NO 176579, JUNE 28, 2011


▪ In (1928): The Philippine legislature enacted Legislative Act No. 3436 which granted PLDT franchise and the right to engage in
telecommunication business alright? (grabe buhay na pala PLDT noon? pano sila nagcocommunicate? dalawang lata na may tale? oh well I
guess it’s understandable, the brilliant dude Alex Graham Bell invented the telephone in around 1876? The invention must have probably
evolved when it reached Philippine soil, although I just wonder if our predecessors were able to utilize the earliest model, the one that you
stuck this thing in your ear and the other one in your mouth and say 'greetings!'
▪ Alright, in (1969): GTE (General Telephone Electronics), (the one that merged with Bell Atlantic. GTE is the parent company that spearheaded
subsidiaries like Verizon and the Canadian company Telus? Yeah like the BPO outsourcing company, you know that building you see across
the Araneta Coliseum?) GTE is an American firm and during that time was one of the major PLDT stockholders. So, what happened was it
sold the 26% of its Outstanding Common Shares to PTIC. Outstanding Common Shares, meaning were talking about the whole shares of
stocks of PLDT okay?. (Parang kase the whole PLDT shares wasn't owned individually but severally like most of the stocks, right?
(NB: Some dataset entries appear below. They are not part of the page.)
-- ==== Sys2Proof/Machine/Dispatch.lean ====
section
/-! DEFINITION. What each command does when it is issued: one arm per constructor of Instr, each one call of its meaning. -/

namespace Sys2Proof.Machine

/-- The first step of a command, its whole body for a single-step command (R63, R104). -/
def exec (i : Instr) (s : State) : Host.Outcome State Fault Refusal :=
  match i with
  | .init => Sys2Proof.Machine.execInit s
  | .reset => Sys2Proof.Machine.execReset s
  | .setRollover value => Sys2Proof.Machine.execSetRollover value s
  | .setCount value => Sys2Proof.Machine.execSetCount value s
  | .getCount => Sys2Proof.Machine.execGetCount s
  | .getTrigger => Sys2Proof.Machine.execGetTrigger s
  | .setTrigger t => Sys2Proof.Machine.execSetTrigger t s
  | .cancelTrigger => Sys2Proof.Machine.execCancelTrigger s
  | .realign rc rst => Sys2Proof.Machine.execRealign rc rst s
  | .enable flags => Sys2Proof.Machine.execEnable flags s
  | .softEnable flags => Sys2Proof.Machine.execSoftEnable flags s
  | .disable flags => Sys2Proof.Machine.execDisable flags s
  | .hardDisable => Sys2Proof.Machine.execHardDisable s
  | .onRequest => Sys2Proof.Machine.execOnRequest s
  | .offRequest => Sys2Proof.Machine.execOffRequest s
  | .radioOn => Sys2Proof.Machine.execRadioOn s
  | .radioOff => Sys2Proof.Machine.execRadioOff s
  | .setChannel ch => Sys2Proof.Machine.execSetChannel ch s
  | .updateChannel => Sys2Proof.Machine.execUpdateChannel s
  | .setTxPower atten => Sys2Proof.Machine.execSetTxPower atten s
  | .updateTxPower => Sys2Proof.Machine.execUpdateTxPower s

end Sys2Proof.Machine
end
Like a
conglomerate.) And the 26% OComS which was owned by the Americans was sold to a Filipino company which is PTIC, (Philippine
Telecommunications Investment Corporation, which I think was majorly owned by the Cojuancos.)
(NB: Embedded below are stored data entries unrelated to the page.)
-- ==== Sys2Proof/Tests/Slice0.lean ====
section
/-! SUPPORT. Tests on small states. Expected results come from 95_test_vectors.md and the tables of the rules cited; the states that meet the hypotheses of the obligations, each clause at its boundary, stand in the second half. -/

namespace Sys2Proof.Tests

open Sys2Proof.Machine

/-! ### The test configuration TC of 95_test_vectors.md -/

/-- TC, with the values the spec fixes and a window at 0x40. -/
def tcRaw : RawParams :=
  { rolloverDefault := 100, ticksPerBackoff := 20, ticksPerSymbol := 1, ticksExpectedAtSfd := 12, flagWidth := 8,
    chMin := 11, chMax := 28, channelInit := 11, maxAtten := 3, txPowerTable := [0x5F, 0x3F, 0x1F, 0x0F],
    txPowerInit := 0x5F, windowBase := 0x40 }

def tc : Params := { tcRaw with wf := by decide }

/-- POR under TC with `gie` and no activity: where the programs of Part 3 start. -/
def st : State := State.por tc ⟨false, false, false, true⟩

/-- POR with the inputs named. -/
def io (rx tx dq : Bool) : State := State.por tc ⟨rx, tx, dq, true⟩

/-- A running clock at a count, in state `Rollover`. -/
def clk (count : Word) : Clock :=
  { st.clock with rollover := 100, compare := 100, count := count, cmpIe := true, clockInitialised := true }

/-- The block with a clock running at a count. -/
def at' (count : Word) : State := { st with clock := clk count }

/-- The block at a count in a compare state, with trigger 30. -/
def inState (cs : CompareState) (count compare : Word) : State :=
  { st with clock := { clk count with compareState := cs, compare := compare, trigger := 30, triggerWritten := true } }

/-- An arbiter's flags and receiver. -/
def withRx (s : State) (flags : Byte) (on : Bool) : State := { s with arbiter := ⟨flags, on, on⟩ }

/-- The next state, if there is one. -/
def nextOf : Answer → Option State
  | .next s => some s
  | _ => none

/-- A command issued by FG and run to its end (`@RUN`). -/
def ran (i : Instr) (s : State) : Option State := (nextOf (exec i s)).map (runRemaining maxMicros .fg)

/-- The clock's state and compare value. -/
def armed (s : State) : CompareState × Word := (s.clock.compareState, s.clock.compare)

/-- What the arbiter and the trace show. -/
def rxView (s : State) : Byte × Bool × List Event := (s.arbiter.enableFlags, s.arbiter.rxOn, s.out)

/-- What the radio parameters and the trace show. -/
def chView (s : State) : Byte × Byte × List Event := (s.radio.requestedChannel, s.radio.appliedChannel, s.out)

/-- What the power and the trace show. -/
def pwView (s : State) : Byte × Byte × List Event := (s.radio.requestedTxPower, s.radio.appliedTxPower, s.out)

/-! ### Decoding: words written out from R80 and R84 -/

theorem test_decode_clock :
    decode 0x0100000000000000 = .ok .init ∧ decode 0x0200000000000000 = .ok .reset ∧
    decode 0x0300000080000064 = .ok (.setRollover 0x80000064) ∧ decode 0x0400000000000061 = .ok (.setCount 97) ∧
    decode 0x0500000000000000 = .ok .getCount ∧ decode 0x0600000000000000 = .ok .getTrigger ∧
    decode 0x0700000000000003 = .ok (.setTrigger 3) ∧ decode 0x0800000000000000 = .ok .cancelTrigger ∧
    decode 0x09008001C0000002 = .ok (.realign 0xC0000002 0x8001) := by decide

theorem test_decode_arbiter :
    decode 0x1001000000000000 = .ok (.enable 1) ∧ decode 0x1104000000000000 = .ok (.softEnable 4) ∧
    decode 0x1280000000000000 = .ok (.disable 0x80) ∧ decode 0x1300000000000000 = .ok .hardDisable ∧
    decode 0x1400000000000000 = .ok .onRequest ∧ decode 0x1500000000000000 = .ok .offRequest ∧
    decode 0x1600000000000000 = .ok .radioOn ∧ decode 0x1700000000000000 = .ok .radioOff := by decide

theorem test_decode_radio :
    decode 0x200F000000000000 = .ok (.setChannel 15) ∧ decode 0x2100000000000000 = .ok .updateChannel ∧
    decode 0x22C8000000000000 = .ok (.setTxPower 200) ∧ decode 0x2300000000000000 = .ok .updateTxPower := by decide

/-- The Decode table of Part 2. -/
theorem test_decode_faults :
    decode 0x0000000000000000 = .error .illegalOpcode ∧ decode 0x0A00000000000000 = .error .illegalOpcode ∧
    decode 0xFF00000000000000 = .error .illegalOpcode ∧ decode 0x0100000000000001 = .error .reservedField ∧
    decode 0x1001000000000001 = .error .reservedField ∧ decode 0x0901000C00000002 = .error .reservedField := by decide

/-- The edges of the illegal ranges of R85. -/
theorem test_decode_illegal_edges :
    [0x00, 0x0A, 0x0F, 0x18, 0x1F, 0x24, 0xFF].map Opcode.ofByte = List.replicate 7 none := by decide

/-- Every row's `match` and `mask` of R84, by format. -/
theorem test_table_rows :
    Opcode.pattern .realign = 0x0900000000000000 ∧ Opcode.mask .realign = 0xFFFF000000000000 ∧
    Opcode.pattern .disable = 0x1200000000000000 ∧ Opcode.mask .disable = 0xFF00FFFFFFFFFFFF ∧
    Opcode.pattern .setCount = 0x0400000000000000 ∧ Opcode.mask .setCount = 0xFFFFFFFF00000000 ∧
    Opcode.pattern .updateTxPower = 0x2300000000000000 ∧ Opcode.mask .updateTxPower = 0xFFFFFFFFFFFFFFFF := by decide

/-- An opcode-table word placed for the next step is issued and run, from reset (P5 line 1). -/
theorem test_fetch_first_after_reset :
    (nextOf (step (State.reset.withFetchWord 64 0x1104000000000000))).map (·.arbiter.enableFlags) = some 0x04 := by
  decide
▪ Now in (1977): PHI (Prime Holdings Inc. ) was incorporated which I think was surreptitiously created since it subsequently became
owner of 111 thousand shares of PTIC by virtue of a Deed of Assignment executed by PTIC then stockholder Ramon Cojuanco. (I think this
was during the time of Marcos when a lot of clandestine transfer of ownership were being affected, but of course the anti-Marcoses saw all
that).
▪ In (1986): after the EDSA Revolution. The PCGG was created and it sequestered these 111 thousand shares which was later declared by
court as government owned. The 111 thousand shares by the way comprises 46% of the Outstanding Capital Stock of PTIC. OCapS meaning
like were talking about Total Capital Shares of Stocks meaning may be owned within the individual shares of companies that comprised the
PLDT stockholder companies. Gets? Now here comes the foreign company that started the issue entering the picture.
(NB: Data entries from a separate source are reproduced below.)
/-- Settles O45: the answer is that of the reset registers, whose slots are empty. -/
theorem emptySlotsAcceptNothing : Obligations.EmptySlotsAcceptNothing := by
  intro r hslots ident
  have hreset : rxPort r ident = rxPort State.reset.regs ident := rxPort_congr (by rw [hslots]) (by rw [hslots])
  rw [hreset]
  exact ⟨accept_slotFile_reset ident, slotHit_empty ident, slotHit_empty ident⟩

end Sys2Proof.Machine
end

section
/-! The error bits (60_exceptions.md R150): what each command reports in them, by its CMD byte, and that an operand write keeps them. -/

namespace Sys2Proof.Machine

/-- CERR reports the commands that are not legal, and no other (R150). -/
theorem commandRegs_cerr_iff (i : Instr) (r : Regs) : (commandRegs i r).status.cerr = true ↔ i.legal = false := by
  have hreports (t : TypeBits) : ¬ (typeStatus t).cerr = true := Bool.noConfusion
  cases i with
  | enc => exact iff_of_false (encRegs_status r ▸ hreports _) Bool.noConfusion
  | fstrict => exact iff_of_false (filterRegs_status strictMask r ▸ hreports _) Bool.noConfusion
  | ffirst => exact iff_of_false (filterRegs_status firstBitMask r ▸ hreports _) Bool.noConfusion
  | nop | dec | init | matchIdent => exact iff_of_false Bool.noConfusion Bool.noConfusion
  | _ => exact iff_of_true rfl rfl

/-- TERR after a legal command is bit 2 of the type that it used, and 0 where it used none (R150). -/
theorem commandRegs_terr_of_legal {i : Instr} (h : i.legal = true) (r : Regs) :
    (commandRegs i r).status.terr = (if (encode i).toNat ∈ [1, 4, 5] then r.operands.inType.getLsbD 2
      else if (encode i).toNat = 2 then r.operands.inId.getLsbD 2 else false) := by
  cases i with
  | enc => exact congrArg Status.terr (encRegs_status r)
  | fstrict => exact congrArg Status.terr (filterRegs_status strictMask r)
  | ffirst => exact congrArg Status.terr (filterRegs_status firstBitMask r)
  | dec => exact isReservedType_typeOf r.operands.inId
  | nop | init | matchIdent => rfl
  | _ => cases h

/-- TERR by the CMD byte, the illegal ones included (R150). -/
theorem commandRegs_decode_terr (v : Byte) (r : Regs) :
    (commandRegs (decode v) r).status.terr = (if v.toNat ∈ [1, 4, 5] then r.operands.inType.getLsbD 2
      else if v.toNat = 2 then r.operands.inId.getLsbD 2 else false) := by
  cases hlegal : (decode v).legal with
  | true => simpa only [encode_decode] using commandRegs_terr_of_legal hlegal r
  | false =>
    have hlt : ¬ v.toNat ≤ 6 := fun hle => by simp [(decode_legal_iff v).2 hle] at hlegal
    have htype : v.toNat ∉ [1, 4, 5] := by
      simp only [List.mem_cons, List.not_mem_nil, or_false]
      omega
    rw [commandRegs_of_not_legal hlegal, if_neg htype, if_neg (by omega)]
    rfl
▪ In (1999): First Pacific a Hong Kong based investment management and holding company acquired the remaining 54% Outstanding Capital
Stocks of PTIC... so were talking about OCapS here alright? as opposed to OComS. This acquisition simply means a foreign company had
just bought himself in and became a player as one of the stockholders of PLDT through PTIC stocks. Crystal?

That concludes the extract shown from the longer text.